## WORK ORDER
Transcribe exactly the lines that begin the material and continue through the line containing "let s := (s.writePlain". Leave out whatever follows.

______

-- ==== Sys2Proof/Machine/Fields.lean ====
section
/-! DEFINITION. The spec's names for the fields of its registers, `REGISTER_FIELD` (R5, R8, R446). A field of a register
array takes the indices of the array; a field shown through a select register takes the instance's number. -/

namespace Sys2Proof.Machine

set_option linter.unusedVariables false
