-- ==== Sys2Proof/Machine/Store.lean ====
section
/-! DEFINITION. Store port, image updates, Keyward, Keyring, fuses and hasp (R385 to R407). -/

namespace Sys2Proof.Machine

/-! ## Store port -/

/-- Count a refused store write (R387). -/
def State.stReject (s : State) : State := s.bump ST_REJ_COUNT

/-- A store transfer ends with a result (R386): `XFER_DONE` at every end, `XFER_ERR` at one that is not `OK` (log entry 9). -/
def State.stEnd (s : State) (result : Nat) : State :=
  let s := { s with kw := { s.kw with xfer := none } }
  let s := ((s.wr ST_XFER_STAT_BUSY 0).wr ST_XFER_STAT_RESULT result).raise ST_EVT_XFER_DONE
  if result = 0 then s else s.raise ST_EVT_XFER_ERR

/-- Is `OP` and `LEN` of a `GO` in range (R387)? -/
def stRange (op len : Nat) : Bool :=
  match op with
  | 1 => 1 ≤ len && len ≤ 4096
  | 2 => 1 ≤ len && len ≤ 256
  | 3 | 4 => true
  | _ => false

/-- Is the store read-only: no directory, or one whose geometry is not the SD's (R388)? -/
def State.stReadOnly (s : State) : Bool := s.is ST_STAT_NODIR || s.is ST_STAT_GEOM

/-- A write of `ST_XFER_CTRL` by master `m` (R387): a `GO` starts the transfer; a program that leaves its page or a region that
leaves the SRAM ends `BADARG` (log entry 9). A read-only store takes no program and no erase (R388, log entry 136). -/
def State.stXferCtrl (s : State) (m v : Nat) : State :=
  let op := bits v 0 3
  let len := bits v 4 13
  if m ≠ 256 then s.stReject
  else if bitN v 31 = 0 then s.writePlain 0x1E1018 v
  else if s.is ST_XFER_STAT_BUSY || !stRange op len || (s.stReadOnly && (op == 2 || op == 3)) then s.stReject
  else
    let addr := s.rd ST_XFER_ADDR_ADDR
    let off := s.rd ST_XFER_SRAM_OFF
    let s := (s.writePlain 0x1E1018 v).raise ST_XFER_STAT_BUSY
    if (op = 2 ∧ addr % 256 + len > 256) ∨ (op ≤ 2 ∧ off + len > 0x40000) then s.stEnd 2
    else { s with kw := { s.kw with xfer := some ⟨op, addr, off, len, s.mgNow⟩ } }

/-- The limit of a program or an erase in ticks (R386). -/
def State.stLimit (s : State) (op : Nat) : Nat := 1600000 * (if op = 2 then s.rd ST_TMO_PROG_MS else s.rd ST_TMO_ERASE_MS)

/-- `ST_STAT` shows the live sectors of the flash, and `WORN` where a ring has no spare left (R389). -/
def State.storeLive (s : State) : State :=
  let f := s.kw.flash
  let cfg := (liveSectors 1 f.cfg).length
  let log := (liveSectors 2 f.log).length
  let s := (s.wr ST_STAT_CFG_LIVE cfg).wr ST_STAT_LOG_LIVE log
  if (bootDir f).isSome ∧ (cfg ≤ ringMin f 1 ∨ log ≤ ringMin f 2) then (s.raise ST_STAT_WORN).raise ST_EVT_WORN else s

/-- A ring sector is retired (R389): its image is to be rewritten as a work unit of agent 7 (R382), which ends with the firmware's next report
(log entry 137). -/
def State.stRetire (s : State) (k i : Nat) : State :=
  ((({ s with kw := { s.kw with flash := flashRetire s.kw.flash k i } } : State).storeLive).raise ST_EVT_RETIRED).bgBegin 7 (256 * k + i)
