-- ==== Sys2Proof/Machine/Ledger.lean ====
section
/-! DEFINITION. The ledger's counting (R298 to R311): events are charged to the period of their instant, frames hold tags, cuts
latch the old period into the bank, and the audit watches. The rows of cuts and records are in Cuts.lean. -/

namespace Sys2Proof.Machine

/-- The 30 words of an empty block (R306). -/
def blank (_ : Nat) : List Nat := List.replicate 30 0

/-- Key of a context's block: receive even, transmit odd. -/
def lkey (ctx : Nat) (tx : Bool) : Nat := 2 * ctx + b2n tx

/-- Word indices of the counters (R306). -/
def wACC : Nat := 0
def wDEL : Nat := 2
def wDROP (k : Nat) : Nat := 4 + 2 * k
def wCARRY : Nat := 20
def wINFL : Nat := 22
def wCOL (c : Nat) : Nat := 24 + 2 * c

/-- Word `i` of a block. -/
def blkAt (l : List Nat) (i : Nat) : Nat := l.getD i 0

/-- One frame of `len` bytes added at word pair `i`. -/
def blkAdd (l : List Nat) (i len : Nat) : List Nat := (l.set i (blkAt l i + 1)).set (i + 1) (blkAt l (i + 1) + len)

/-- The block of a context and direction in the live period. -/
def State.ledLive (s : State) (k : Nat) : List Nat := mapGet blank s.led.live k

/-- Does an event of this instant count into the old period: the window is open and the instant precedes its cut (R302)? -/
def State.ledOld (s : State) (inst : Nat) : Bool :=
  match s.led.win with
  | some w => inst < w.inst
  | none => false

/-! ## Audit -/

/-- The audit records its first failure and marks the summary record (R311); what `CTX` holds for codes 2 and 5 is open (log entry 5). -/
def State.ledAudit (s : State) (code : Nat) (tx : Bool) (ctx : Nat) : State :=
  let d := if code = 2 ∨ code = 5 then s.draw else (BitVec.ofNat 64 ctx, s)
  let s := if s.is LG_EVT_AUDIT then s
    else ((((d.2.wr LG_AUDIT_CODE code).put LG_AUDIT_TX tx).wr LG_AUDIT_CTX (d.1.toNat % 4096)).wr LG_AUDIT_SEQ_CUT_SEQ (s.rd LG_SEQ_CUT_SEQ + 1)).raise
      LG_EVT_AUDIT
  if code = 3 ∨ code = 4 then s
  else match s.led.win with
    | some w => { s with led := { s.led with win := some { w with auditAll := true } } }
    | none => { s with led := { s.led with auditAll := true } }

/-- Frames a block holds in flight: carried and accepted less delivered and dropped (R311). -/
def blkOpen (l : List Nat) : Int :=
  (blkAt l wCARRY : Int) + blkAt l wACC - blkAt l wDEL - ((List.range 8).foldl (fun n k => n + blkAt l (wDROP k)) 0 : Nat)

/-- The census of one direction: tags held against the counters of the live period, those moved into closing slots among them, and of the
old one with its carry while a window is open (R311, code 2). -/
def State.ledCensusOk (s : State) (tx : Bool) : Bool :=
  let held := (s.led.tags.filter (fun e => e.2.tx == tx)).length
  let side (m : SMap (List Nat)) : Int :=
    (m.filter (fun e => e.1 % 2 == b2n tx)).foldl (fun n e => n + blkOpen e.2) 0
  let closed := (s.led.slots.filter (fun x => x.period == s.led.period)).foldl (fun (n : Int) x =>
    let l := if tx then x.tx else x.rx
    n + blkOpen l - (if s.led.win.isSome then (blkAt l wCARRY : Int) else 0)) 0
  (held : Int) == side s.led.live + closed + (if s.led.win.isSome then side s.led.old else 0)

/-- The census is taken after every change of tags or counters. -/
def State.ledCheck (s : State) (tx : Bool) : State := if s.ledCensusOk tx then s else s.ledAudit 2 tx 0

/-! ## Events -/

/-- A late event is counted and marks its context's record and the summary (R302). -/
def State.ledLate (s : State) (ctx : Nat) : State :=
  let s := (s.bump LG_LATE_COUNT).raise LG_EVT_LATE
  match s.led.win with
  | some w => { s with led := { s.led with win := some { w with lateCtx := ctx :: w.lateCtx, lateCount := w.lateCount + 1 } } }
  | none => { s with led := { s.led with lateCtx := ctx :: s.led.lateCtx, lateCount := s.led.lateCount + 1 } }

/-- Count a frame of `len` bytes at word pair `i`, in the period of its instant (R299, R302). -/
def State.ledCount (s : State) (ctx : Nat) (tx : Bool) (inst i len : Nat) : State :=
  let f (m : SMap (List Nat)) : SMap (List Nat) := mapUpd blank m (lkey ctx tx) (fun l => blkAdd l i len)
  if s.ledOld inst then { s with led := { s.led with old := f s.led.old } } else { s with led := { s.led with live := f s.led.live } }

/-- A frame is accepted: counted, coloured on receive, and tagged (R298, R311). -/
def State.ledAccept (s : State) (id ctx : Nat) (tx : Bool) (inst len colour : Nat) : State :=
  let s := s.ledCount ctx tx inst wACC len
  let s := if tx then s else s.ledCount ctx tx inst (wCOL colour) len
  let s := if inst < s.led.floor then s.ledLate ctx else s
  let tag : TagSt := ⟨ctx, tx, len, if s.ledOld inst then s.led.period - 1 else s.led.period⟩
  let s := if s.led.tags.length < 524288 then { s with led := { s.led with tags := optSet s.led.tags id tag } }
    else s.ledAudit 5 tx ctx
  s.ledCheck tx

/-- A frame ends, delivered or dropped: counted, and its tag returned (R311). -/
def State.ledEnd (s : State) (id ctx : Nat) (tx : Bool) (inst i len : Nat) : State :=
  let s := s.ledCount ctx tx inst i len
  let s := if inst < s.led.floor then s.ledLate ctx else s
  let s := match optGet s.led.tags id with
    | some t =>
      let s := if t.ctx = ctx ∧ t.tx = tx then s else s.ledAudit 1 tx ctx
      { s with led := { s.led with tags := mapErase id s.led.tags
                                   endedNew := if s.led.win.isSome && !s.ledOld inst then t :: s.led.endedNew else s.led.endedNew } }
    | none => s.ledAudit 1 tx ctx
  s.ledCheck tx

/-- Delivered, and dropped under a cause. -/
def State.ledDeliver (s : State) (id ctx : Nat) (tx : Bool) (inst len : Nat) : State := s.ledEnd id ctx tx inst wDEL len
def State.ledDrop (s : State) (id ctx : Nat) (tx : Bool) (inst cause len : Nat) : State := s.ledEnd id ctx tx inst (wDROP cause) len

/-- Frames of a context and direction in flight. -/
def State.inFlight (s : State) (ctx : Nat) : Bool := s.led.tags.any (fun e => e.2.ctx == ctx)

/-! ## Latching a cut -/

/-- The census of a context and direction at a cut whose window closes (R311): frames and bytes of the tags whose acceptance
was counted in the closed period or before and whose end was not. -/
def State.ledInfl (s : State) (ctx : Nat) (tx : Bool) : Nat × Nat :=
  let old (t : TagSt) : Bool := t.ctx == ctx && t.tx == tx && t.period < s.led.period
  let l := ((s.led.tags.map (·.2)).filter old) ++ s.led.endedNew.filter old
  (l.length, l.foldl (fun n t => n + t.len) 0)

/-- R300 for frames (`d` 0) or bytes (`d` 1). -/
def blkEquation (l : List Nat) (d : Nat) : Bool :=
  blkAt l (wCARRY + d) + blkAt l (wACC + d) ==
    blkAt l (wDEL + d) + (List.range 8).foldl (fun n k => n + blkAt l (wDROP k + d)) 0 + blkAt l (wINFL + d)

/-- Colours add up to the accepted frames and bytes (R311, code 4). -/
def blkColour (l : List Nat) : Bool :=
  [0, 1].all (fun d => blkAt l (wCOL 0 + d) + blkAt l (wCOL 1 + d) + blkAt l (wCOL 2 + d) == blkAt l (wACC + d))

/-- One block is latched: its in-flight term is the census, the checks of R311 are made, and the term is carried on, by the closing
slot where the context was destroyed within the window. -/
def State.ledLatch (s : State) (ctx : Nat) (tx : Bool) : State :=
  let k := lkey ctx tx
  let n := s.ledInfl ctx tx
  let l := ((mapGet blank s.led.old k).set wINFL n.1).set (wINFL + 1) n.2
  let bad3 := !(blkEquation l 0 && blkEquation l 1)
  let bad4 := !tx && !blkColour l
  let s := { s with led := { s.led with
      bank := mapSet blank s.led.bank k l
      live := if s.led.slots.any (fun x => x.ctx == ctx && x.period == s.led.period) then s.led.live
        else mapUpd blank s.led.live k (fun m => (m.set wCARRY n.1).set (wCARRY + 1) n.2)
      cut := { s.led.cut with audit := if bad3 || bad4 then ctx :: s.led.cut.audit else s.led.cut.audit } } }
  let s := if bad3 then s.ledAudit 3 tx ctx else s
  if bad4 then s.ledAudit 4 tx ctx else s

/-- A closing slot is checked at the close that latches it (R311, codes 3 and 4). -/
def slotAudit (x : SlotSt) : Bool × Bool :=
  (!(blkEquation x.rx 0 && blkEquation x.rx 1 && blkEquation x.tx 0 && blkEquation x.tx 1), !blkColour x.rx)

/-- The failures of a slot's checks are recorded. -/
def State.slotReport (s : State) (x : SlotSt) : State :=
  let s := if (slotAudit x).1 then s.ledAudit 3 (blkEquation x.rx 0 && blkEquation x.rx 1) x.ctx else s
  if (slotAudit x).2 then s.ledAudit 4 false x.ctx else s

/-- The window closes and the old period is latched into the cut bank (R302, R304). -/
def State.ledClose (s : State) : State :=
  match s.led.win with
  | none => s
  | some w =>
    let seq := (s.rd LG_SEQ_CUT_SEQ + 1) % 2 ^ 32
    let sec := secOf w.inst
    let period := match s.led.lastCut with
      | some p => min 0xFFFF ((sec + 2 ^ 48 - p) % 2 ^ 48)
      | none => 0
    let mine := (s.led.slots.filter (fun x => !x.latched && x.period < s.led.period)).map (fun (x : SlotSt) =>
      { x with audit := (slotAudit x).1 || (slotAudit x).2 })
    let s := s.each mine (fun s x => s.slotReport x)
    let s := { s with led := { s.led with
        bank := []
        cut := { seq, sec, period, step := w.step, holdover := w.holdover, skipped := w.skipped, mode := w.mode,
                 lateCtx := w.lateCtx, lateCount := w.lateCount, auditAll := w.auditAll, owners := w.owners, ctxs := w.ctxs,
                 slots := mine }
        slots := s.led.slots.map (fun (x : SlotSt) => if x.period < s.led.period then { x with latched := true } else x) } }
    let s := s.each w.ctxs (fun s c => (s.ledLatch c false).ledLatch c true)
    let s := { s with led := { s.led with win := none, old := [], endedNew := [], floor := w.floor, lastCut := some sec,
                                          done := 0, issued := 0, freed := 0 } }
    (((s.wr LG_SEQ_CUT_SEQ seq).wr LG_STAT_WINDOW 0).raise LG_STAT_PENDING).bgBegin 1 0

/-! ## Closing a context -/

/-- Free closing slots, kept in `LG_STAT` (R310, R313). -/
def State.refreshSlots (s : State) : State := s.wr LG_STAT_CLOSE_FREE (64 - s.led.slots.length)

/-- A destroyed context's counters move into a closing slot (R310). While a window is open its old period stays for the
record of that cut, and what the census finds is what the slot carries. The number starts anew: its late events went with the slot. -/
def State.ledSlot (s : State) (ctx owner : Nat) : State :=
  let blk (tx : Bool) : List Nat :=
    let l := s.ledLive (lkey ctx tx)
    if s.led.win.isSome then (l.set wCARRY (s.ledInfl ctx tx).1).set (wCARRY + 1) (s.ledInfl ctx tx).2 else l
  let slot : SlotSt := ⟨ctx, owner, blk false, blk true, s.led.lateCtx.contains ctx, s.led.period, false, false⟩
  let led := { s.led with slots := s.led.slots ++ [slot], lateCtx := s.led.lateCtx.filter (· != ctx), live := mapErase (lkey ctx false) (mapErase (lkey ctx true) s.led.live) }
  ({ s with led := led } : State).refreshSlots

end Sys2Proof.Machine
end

______

## TASK ANSWER
-- ==== Sys2Proof/Machine/Fields.lean ====
section
/-! DEFINITION. The spec's names for the fields of its registers, `REGISTER_FIELD` (R5, R8, R446). A field of a register
array takes the indices of the array; a field shown through a select register takes the instance's number. -/

namespace Sys2Proof.Machine

set_option linter.unusedVariables false
-- ==== Sys2Proof/Machine/Store.lean ====
section
/-! DEFINITION. Store port, image updates, Keyward, Keyring, fuses and hasp (R385 to R407). -/

namespace Sys2Proof.Machine

/-! ## Store port -/

/-- Count a refused store write (R387). -/
def State.stReject (s : State) : State := s.bump ST_REJ_COUNT

/-- A store transfer ends with a result (R386): `XFER_DONE` at every end, `XFER_ERR` at one that is not `OK` (log entry 9). -/
def State.stEnd (s : State) (result : Nat) : State :=
  let s := { s with kw := { s.kw with xfer := none } }
  let s := ((s.wr ST_XFER_STAT_BUSY 0).wr ST_XFER_STAT_RESULT result).raise ST_EVT_XFER_DONE
  if result = 0 then s else s.raise ST_EVT_XFER_ERR

/-- Is `OP` and `LEN` of a `GO` in range (R387)? -/
def stRange (op len : Nat) : Bool :=
  match op with
  | 1 => 1 ≤ len && len ≤ 4096
  | 2 => 1 ≤ len && len ≤ 256
  | 3 | 4 => true
  | _ => false

/-- Is the store read-only: no directory, or one whose geometry is not the SD's (R388)? -/
def State.stReadOnly (s : State) : Bool := s.is ST_STAT_NODIR || s.is ST_STAT_GEOM

/-- A write of `ST_XFER_CTRL` by master `m` (R387): a `GO` starts the transfer; a program that leaves its page or a region that
leaves the SRAM ends `BADARG` (log entry 9). A read-only store takes no program and no erase (R388, log entry 136). -/
def State.stXferCtrl (s : State) (m v : Nat) : State :=
  let op := bits v 0 3
  let len := bits v 4 13
  if m ≠ 256 then s.stReject
  else if bitN v 31 = 0 then s.writePlain 0x1E1018 v
  else if s.is ST_XFER_STAT_BUSY || !stRange op len || (s.stReadOnly && (op == 2 || op == 3)) then s.stReject
  else
    let addr := s.rd ST_XFER_ADDR_ADDR
    let off := s.rd ST_XFER_SRAM_OFF
    let s := (s.writePlain 0x1E1018 v).raise ST_XFER_STAT_BUSY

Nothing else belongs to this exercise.